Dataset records
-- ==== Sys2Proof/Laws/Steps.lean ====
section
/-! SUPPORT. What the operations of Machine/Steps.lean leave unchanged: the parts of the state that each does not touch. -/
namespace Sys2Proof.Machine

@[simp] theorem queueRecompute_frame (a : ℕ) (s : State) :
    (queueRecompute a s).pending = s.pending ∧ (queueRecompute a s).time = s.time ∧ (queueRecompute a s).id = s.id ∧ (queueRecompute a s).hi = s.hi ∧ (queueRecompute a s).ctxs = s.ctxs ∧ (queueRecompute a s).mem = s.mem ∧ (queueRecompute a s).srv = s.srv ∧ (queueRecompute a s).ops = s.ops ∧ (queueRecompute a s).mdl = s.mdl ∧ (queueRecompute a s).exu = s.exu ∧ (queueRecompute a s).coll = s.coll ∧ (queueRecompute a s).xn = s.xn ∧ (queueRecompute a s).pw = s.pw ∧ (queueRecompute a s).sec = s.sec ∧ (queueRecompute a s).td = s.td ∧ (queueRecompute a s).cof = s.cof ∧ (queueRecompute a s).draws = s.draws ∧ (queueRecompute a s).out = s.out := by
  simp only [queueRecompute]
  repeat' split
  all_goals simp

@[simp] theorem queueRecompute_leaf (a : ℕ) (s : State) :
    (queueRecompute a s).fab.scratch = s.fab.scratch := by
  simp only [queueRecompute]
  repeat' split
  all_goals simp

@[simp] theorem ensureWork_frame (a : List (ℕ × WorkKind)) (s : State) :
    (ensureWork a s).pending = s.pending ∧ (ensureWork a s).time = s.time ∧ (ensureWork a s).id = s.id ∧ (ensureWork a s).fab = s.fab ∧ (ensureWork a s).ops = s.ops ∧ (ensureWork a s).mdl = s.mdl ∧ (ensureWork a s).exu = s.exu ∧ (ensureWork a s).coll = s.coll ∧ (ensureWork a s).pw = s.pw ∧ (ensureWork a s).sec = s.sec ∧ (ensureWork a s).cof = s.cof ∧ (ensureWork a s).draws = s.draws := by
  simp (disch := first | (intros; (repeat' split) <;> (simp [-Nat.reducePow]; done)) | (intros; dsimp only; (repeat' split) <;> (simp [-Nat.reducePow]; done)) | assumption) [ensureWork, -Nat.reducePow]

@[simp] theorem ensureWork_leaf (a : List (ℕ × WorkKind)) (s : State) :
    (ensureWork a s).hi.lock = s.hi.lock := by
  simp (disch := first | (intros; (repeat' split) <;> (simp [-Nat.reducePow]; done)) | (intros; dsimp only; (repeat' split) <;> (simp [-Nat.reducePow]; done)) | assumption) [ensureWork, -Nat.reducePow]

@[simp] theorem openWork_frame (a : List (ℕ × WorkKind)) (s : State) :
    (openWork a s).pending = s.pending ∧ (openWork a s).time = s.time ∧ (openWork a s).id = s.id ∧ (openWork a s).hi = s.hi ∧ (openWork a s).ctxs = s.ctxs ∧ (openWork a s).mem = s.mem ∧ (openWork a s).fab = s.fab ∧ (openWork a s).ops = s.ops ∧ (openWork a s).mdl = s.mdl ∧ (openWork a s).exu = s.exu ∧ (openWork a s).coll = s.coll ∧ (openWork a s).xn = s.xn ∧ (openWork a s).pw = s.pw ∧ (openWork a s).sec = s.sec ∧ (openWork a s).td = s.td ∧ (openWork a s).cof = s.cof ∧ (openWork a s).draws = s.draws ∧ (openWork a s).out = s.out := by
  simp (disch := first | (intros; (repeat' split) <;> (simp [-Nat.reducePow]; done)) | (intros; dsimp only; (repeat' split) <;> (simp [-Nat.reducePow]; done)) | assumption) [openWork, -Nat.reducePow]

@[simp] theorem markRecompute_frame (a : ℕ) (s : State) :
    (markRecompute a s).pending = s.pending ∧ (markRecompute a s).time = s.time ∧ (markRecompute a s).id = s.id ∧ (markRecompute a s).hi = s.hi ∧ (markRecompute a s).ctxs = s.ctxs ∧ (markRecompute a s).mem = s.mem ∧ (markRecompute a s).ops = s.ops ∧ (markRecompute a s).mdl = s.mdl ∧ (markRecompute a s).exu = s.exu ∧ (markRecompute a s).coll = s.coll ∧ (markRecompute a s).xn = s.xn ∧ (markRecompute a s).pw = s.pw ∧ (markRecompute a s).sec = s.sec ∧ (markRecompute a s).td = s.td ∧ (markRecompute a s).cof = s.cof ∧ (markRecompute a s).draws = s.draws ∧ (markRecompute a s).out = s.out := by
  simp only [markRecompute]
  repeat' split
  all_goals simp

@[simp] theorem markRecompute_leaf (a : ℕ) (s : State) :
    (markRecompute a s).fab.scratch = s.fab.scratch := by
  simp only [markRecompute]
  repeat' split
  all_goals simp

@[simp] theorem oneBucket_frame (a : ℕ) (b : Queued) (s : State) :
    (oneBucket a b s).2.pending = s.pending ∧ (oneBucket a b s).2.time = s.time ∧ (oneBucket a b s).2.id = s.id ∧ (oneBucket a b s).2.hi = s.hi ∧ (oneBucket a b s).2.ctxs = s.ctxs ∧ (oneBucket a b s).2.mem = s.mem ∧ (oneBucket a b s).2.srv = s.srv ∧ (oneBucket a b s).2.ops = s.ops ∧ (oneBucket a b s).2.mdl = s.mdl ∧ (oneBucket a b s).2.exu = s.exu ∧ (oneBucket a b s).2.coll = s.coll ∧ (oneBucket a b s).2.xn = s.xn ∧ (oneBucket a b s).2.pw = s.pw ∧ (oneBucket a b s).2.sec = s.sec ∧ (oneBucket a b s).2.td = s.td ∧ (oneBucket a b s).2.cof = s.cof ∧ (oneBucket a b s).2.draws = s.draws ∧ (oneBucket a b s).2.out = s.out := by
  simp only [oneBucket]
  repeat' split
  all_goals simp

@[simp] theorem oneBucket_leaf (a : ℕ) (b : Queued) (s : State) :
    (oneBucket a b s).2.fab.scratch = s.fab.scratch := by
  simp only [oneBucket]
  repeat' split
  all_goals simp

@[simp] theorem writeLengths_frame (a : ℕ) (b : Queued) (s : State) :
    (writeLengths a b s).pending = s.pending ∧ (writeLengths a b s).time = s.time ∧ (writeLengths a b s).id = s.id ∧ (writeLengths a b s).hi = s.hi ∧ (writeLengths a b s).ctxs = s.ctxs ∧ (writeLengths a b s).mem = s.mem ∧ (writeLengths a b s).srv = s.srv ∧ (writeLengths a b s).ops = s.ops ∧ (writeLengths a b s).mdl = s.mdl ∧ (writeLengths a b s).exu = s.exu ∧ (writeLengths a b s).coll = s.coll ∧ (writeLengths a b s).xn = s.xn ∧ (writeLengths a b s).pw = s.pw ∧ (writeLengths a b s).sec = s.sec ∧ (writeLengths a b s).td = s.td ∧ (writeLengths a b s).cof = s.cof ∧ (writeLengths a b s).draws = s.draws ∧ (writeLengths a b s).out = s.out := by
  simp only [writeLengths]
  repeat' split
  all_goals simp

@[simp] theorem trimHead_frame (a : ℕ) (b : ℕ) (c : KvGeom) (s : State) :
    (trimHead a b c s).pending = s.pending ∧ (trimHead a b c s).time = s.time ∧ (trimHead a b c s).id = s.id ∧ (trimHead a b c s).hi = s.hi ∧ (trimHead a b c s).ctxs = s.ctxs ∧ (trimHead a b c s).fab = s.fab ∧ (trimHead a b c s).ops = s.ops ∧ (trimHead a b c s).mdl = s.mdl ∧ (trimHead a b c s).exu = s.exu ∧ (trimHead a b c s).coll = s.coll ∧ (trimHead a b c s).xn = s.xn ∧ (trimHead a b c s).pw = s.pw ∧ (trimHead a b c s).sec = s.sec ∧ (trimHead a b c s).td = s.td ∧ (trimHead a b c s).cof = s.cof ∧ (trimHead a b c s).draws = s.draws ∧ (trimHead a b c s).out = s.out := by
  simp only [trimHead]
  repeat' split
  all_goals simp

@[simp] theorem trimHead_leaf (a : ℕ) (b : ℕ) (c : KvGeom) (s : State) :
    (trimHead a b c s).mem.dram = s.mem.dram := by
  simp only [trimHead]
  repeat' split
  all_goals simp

**Goal of the exercise:**
When you answer, output each line of the data exactly as given, from its first line up to and including the one with "theorem queueRecompute_frame (a".

**Solution for this problem:**
-- ==== Sys2Proof/Laws/Steps.lean ====
section
/-! SUPPORT. What the operations of Machine/Steps.lean leave unchanged: the parts of the state that each does not touch. -/
namespace Sys2Proof.Machine

@[simp] theorem queueRecompute_frame (a : ℕ) (s : State) :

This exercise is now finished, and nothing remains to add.